(DATA IN THIS EXERCISE begins)

-- ==== Sys2Proof/Machine/Flags.lean ====
section
/-! DEFINITION. The flags: `STATUS.EQ` and the `STATUS` word. There are no carry, zero, overflow or
negative condition codes (10_state.md R35). -/

namespace Sys2Proof.Machine

/-- Coordinate-wise equality of two Points as Integers, not modulo anything (45_point.md R195). -/
def pointsEqual (X Y : Point) : Bool := X.x.eqVal Y.x && X.y.eqVal Y.y

/-- `STATUS.EQ <- b` (45_point.md R195). -/
def State.setEq (s : State) (b : Bool) : State := { s with status := { s.status with eq := b } }

/-- `STATUS` as `H_RDSTATUS` returns it (10_state.md R31): `BUSY` bit 0, `EQ` bit 1, `FAULT` bits 7:4,
every reserved bit 0. -/
def Status.word (t : Status) : BitVec 32 :=
  (0 : BitVec 24) ++ t.fault ++ (0 : BitVec 2) ++ BitVec.ofBool t.eq ++ BitVec.ofBool t.busy

end Sys2Proof.Machine
end

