-- ==== Sys2Proof/Machine/Shift.lean ====
section
/-! DEFINITION. The shift commands (41_arithmetic.md R128 to R133). The magnitude moves and the sign is
kept (R117); there is no hint (R118). -/

namespace Sys2Proof.Machine

open Host (Outcome)

/-- Shift `R[a]` left by the immediate into `R[d]`. R128 gives the limbs the result needs, and a result
that needs too many is refused by that count, before its limbs are built (log 25). -/
def shiftLeft (d a : RegIdx) (imm : BitVec 32) (s : State) : Except Stop State := do
  let A ← s.readR a
  let n := unsignedImm imm
  if s.cfg.admits (A.shlLength n) then s.writeR d (A.shl n)
  else .error (.trap .capacity)

/-- Shift `R[a]` right by the immediate into `R[d]`. -/
def shiftRight (d a : RegIdx) (imm : BitVec 32) (s : State) : Except Stop State := do
  let A ← s.readR a
  s.writeR d (A.shr (unsignedImm imm))

/-- Shift `R[a]` right by the immediate into `R[d]`, the bits shifted out into `R[c]`; both results from
the value before the command, both written or neither (R131). -/
def shiftRightOut (d c a : RegIdx) (imm : BitVec 32) (s : State) : Except Stop State := do
  destinationsDiffer d c
  let A ← s.readR a
  let t ← s.writeR d (A.shr (unsignedImm imm))
  t.writeR c (A.shiftedOut (unsignedImm imm))

/-- `SHL Rd, Ra, #n` (R128). -/
def execShl (d a : RegIdx) (imm : BitVec 32) (s : State) : Outcome State Fault Refusal :=
  finish s (shiftLeft d a imm s)

/-- `SHLIP Rd, #n` (R129). -/
def execShlip (d : RegIdx) (imm : BitVec 32) (s : State) : Outcome State Fault Refusal :=
  finish s (shiftLeft d d imm s)

/-- `SHR Rd, Ra, #n` (R130). -/
def execShr (d a : RegIdx) (imm : BitVec 32) (s : State) : Outcome State Fault Refusal :=
  finish s (shiftRight d a imm s)

/-- `SHRO Rd, Rc, Ra, #n` (R131). -/
def execShro (d c a : RegIdx) (imm : BitVec 32) (s : State) : Outcome State Fault Refusal :=
  finish s (shiftRightOut d c a imm s)

/-- `SHRIP Rd, #n` (R132). -/
def execShrip (d : RegIdx) (imm : BitVec 32) (s : State) : Outcome State Fault Refusal :=
  finish s (shiftRight d d imm s)

/-- `SHRIPO Rd, Rc, #n` (R133). -/
def execShripo (d c : RegIdx) (imm : BitVec 32) (s : State) : Outcome State Fault Refusal :=
  finish s (shiftRightOut d c d imm s)

end Sys2Proof.Machine
end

(DATA IN THIS EXERCISE ends)

• **EXERCISE OBJECTIVE**:
Send back the complete listing, identical to the original in every line.

• **REPLY**:
-- ==== Sys2Proof/Machine/Flags.lean ====
section
/-! DEFINITION. The flags: `STATUS.EQ` and the `STATUS` word. There are no carry, zero, overflow or
negative condition codes (10_state.md R35). -/

namespace Sys2Proof.Machine

/-- Coordinate-wise equality of two Points as Integers, not modulo anything (45_point.md R195). -/
def pointsEqual (X Y : Point) : Bool := X.x.eqVal Y.x && X.y.eqVal Y.y

/-- `STATUS.EQ <- b` (45_point.md R195). -/
def State.setEq (s : State) (b : Bool) : State := { s with status := { s.status with eq := b } }

/-- `STATUS` as `H_RDSTATUS` returns it (10_state.md R31): `BUSY` bit 0, `EQ` bit 1, `FAULT` bits 7:4,
every reserved bit 0. -/
def Status.word (t : Status) : BitVec 32 :=
  (0 : BitVec 24) ++ t.fault ++ (0 : BitVec 2) ++ BitVec.ofBool t.eq ++ BitVec.ofBool t.busy

end Sys2Proof.Machine
end

-- ==== Sys2Proof/Machine/Shift.lean ====
section
/-! DEFINITION. The shift commands (41_arithmetic.md R128 to R133). The magnitude moves and the sign is
kept (R117); there is no hint (R118). -/

namespace Sys2Proof.Machine

open Host (Outcome)

/-- Shift `R[a]` left by the immediate into `R[d]`. R128 gives the limbs the result needs, and a result
that needs too many is refused by that count, before its limbs are built (log 25). -/
def shiftLeft (d a : RegIdx) (imm : BitVec 32) (s : State) : Except Stop State := do
  let A ← s.readR a
  let n := unsignedImm imm
  if s.cfg.admits (A.shlLength n) then s.writeR d (A.shl n)
  else .error (.trap .capacity)

/-- Shift `R[a]` right by the immediate into `R[d]`. -/
def shiftRight (d a : RegIdx) (imm : BitVec 32) (s : State) : Except Stop State := do
  let A ← s.readR a
  s.writeR d (A.shr (unsignedImm imm))

/-- Shift `R[a]` right by the immediate into `R[d]`, the bits shifted out into `R[c]`; both results from
the value before the command, both written or neither (R131). -/
def shiftRightOut (d c a : RegIdx) (imm : BitVec 32) (s : State) : Except Stop State := do
  destinationsDiffer d c
  let A ← s.readR a
  let t ← s.writeR d (A.shr (unsignedImm imm))
  t.writeR c (A.shiftedOut (unsignedImm imm))

/-- `SHL Rd, Ra, #n` (R128). -/
def execShl (d a : RegIdx) (imm : BitVec 32) (s : State) : Outcome State Fault Refusal :=
  finish s (shiftLeft d a imm s)

/-- `SHLIP Rd, #n` (R129). -/
def execShlip (d : RegIdx) (imm : BitVec 32) (s : State) : Outcome State Fault Refusal :=
  finish s (shiftLeft d d imm s)

/-- `SHR Rd, Ra, #n` (R130). -/
def execShr (d a : RegIdx) (imm : BitVec 32) (s : State) : Outcome State Fault Refusal :=
  finish s (shiftRight d a imm s)

/-- `SHRO Rd, Rc, Ra, #n` (R131). -/
def execShro (d c a : RegIdx) (imm : BitVec 32) (s : State) : Outcome State Fault Refusal :=
  finish s (shiftRightOut d c a imm s)

/-- `SHRIP Rd, #n` (R132). -/
def execShrip (d : RegIdx) (imm : BitVec 32) (s : State) : Outcome State Fault Refusal :=
  finish s (shiftRight d d imm s)

/-- `SHRIPO Rd, Rc, #n` (R133). -/
def execShripo (d c : RegIdx) (imm : BitVec 32) (s : State) : Outcome State Fault Refusal :=
  finish s (shiftRightOut d c d imm s)

end Sys2Proof.Machine
end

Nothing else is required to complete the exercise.